----- Data provided -----
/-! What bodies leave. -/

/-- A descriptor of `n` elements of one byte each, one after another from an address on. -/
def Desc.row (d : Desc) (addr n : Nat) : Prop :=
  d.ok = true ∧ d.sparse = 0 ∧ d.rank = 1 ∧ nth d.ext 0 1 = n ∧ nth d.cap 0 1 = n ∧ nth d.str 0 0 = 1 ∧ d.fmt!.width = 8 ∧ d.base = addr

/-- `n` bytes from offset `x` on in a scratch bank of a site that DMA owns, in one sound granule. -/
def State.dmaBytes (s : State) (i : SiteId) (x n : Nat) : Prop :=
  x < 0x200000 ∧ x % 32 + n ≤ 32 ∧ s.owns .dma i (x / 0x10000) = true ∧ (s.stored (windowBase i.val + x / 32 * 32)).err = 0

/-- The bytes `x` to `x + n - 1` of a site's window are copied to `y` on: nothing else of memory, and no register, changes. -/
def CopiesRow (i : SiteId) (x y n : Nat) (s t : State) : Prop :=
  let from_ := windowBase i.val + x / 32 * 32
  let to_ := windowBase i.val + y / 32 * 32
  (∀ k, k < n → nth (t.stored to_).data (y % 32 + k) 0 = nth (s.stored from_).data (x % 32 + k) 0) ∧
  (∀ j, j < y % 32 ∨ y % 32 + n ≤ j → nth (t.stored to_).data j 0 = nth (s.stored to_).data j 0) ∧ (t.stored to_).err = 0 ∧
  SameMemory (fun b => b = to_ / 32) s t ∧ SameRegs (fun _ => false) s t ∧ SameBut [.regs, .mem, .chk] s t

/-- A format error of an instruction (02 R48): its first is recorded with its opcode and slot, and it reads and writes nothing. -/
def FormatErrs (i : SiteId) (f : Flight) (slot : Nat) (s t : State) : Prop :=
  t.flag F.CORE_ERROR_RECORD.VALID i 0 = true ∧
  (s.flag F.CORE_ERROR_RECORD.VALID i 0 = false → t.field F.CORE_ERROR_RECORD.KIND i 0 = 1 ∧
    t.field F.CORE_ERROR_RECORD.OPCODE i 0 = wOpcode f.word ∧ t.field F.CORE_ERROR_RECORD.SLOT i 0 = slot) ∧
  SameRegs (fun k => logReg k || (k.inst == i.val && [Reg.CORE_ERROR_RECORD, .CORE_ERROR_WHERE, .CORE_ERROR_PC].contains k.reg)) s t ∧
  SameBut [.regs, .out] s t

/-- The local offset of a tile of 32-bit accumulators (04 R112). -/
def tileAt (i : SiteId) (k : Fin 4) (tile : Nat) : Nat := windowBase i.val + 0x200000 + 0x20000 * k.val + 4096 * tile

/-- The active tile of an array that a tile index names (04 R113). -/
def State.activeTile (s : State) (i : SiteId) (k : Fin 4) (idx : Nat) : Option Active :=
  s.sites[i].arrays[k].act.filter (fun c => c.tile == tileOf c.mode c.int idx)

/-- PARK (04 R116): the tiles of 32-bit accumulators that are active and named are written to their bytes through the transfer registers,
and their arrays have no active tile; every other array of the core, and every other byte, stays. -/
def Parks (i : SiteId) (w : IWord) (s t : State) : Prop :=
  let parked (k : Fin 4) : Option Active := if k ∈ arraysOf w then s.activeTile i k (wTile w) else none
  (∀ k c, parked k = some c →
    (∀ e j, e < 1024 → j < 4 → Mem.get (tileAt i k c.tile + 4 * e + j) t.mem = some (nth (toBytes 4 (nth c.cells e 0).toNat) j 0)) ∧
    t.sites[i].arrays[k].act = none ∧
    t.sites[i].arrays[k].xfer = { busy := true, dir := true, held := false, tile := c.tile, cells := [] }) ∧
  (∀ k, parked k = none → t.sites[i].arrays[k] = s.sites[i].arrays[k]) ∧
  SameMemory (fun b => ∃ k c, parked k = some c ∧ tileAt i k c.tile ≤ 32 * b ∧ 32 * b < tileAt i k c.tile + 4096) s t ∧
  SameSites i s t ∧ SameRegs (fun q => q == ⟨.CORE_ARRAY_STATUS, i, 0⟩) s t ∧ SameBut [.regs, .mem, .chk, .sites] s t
-----
----- Data provided -----
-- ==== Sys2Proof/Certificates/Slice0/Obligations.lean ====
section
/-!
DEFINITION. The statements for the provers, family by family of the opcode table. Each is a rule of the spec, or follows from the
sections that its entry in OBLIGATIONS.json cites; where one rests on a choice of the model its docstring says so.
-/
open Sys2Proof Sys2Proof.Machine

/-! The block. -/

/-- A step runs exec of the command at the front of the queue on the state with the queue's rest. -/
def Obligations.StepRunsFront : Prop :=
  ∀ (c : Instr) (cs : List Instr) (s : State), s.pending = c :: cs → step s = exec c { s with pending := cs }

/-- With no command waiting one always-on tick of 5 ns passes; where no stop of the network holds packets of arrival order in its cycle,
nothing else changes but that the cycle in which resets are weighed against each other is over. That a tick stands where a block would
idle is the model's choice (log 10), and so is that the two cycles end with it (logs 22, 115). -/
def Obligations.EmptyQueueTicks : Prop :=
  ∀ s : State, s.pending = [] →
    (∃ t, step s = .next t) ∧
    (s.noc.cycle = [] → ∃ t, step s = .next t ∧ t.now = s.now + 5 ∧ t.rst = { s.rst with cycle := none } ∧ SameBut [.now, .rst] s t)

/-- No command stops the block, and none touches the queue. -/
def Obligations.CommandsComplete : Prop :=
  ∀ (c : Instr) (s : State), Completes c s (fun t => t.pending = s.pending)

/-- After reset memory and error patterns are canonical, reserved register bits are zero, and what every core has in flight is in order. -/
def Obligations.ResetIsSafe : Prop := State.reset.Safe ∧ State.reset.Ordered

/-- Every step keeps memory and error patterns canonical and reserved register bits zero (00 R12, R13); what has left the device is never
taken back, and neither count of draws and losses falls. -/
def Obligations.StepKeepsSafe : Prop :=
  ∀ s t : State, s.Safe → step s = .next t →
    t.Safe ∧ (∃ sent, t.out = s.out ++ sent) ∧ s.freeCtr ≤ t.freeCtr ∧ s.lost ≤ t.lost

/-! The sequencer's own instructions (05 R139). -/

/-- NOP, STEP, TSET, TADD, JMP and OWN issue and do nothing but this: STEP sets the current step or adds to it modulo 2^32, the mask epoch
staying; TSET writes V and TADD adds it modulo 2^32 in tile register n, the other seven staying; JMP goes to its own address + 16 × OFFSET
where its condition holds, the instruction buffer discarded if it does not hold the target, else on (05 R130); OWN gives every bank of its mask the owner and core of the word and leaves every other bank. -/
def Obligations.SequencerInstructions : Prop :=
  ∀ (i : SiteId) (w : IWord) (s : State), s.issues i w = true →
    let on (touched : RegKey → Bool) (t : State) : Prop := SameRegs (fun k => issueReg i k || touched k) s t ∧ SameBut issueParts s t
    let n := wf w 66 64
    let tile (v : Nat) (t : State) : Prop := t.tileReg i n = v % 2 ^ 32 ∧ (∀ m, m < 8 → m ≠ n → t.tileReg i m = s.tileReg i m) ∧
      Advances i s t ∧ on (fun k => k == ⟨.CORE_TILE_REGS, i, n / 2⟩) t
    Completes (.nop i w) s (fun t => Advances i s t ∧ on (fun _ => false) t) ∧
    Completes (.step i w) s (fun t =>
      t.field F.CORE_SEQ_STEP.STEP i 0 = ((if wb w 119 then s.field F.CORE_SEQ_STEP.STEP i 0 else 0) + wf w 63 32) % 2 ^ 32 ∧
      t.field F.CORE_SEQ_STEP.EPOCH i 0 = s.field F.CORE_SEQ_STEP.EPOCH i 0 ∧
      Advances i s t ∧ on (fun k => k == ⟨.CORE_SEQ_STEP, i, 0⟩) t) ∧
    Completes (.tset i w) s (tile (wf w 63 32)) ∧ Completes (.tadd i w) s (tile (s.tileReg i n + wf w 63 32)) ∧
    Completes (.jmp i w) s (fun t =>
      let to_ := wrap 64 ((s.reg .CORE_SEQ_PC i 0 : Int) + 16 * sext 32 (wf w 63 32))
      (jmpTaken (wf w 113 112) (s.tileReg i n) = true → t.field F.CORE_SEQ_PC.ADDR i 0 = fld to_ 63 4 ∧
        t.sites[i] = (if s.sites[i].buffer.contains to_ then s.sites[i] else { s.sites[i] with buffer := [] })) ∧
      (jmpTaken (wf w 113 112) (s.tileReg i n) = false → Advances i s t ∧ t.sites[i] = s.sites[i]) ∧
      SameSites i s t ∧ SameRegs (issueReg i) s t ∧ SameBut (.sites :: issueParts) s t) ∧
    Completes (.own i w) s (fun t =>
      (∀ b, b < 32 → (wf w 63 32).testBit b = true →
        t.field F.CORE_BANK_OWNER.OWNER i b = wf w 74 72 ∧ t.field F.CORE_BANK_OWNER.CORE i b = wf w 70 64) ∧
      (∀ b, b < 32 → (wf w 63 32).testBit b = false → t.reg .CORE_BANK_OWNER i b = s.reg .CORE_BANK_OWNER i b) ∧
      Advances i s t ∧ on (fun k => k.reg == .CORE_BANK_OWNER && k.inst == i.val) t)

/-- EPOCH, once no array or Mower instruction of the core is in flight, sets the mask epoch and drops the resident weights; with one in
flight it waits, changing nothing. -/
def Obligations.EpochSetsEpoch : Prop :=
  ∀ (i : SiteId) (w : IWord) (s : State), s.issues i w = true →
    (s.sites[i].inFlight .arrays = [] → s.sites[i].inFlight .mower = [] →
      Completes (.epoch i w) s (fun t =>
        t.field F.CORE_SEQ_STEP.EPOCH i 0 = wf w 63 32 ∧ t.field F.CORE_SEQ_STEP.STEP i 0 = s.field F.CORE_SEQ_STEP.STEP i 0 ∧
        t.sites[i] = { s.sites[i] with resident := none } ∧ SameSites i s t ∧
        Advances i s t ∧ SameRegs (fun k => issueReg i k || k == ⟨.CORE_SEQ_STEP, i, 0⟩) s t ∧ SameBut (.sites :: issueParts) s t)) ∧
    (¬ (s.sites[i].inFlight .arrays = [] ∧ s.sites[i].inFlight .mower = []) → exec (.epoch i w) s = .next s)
-----
----- Data provided -----
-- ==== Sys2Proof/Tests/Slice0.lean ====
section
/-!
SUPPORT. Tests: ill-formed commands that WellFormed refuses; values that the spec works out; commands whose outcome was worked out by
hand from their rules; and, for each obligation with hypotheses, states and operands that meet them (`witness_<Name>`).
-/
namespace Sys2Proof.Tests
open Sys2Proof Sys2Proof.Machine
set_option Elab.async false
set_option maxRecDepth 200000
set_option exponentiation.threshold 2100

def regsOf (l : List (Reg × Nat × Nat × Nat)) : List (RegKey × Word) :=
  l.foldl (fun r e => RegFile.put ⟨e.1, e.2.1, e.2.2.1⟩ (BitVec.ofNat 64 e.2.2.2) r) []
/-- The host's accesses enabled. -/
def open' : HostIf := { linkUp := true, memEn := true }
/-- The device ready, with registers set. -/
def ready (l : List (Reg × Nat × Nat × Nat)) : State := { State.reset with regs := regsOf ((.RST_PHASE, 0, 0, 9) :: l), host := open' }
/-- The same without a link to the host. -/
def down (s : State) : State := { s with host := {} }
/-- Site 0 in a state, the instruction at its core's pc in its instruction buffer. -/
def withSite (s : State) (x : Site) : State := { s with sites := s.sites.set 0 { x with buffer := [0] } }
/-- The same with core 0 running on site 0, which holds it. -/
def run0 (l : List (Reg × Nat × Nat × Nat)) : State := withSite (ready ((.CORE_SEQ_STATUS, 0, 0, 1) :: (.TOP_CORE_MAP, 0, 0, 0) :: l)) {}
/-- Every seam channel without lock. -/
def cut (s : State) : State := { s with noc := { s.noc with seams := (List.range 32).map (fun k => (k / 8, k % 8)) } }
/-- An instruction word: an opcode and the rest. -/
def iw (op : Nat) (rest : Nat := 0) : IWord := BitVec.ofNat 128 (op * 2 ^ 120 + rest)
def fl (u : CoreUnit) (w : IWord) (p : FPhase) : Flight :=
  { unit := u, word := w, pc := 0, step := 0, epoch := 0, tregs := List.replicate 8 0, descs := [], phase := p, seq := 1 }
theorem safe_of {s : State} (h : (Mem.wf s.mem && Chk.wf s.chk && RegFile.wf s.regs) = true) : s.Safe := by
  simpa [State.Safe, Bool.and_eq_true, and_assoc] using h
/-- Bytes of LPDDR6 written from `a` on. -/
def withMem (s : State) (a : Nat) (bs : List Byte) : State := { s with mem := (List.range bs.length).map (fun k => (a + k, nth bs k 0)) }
-----
# Task brief:
All lines above from the one holding "with one in" to the one holding "(¬ (s.sites[i].inFlight .arrays", inclusive, are to be copied exactly; no other line is wanted.

# Exercise result:
/-- EPOCH, once no array or Mower instruction of the core is in flight, sets the mask epoch and drops the resident weights; with one in
flight it waits, changing nothing. -/
def Obligations.EpochSetsEpoch : Prop :=
  ∀ (i : SiteId) (w : IWord) (s : State), s.issues i w = true →
    (s.sites[i].inFlight .arrays = [] → s.sites[i].inFlight .mower = [] →
      Completes (.epoch i w) s (fun t =>
        t.field F.CORE_SEQ_STEP.EPOCH i 0 = wf w 63 32 ∧ t.field F.CORE_SEQ_STEP.STEP i 0 = s.field F.CORE_SEQ_STEP.STEP i 0 ∧
        t.sites[i] = { s.sites[i] with resident := none } ∧ SameSites i s t ∧
        Advances i s t ∧ SameRegs (fun k => issueReg i k || k == ⟨.CORE_SEQ_STEP, i, 0⟩) s t ∧ SameBut (.sites :: issueParts) s t)) ∧
    (¬ (s.sites[i].inFlight .arrays = [] ∧ s.sites[i].inFlight .mower = []) → exec (.epoch i w) s = .next s)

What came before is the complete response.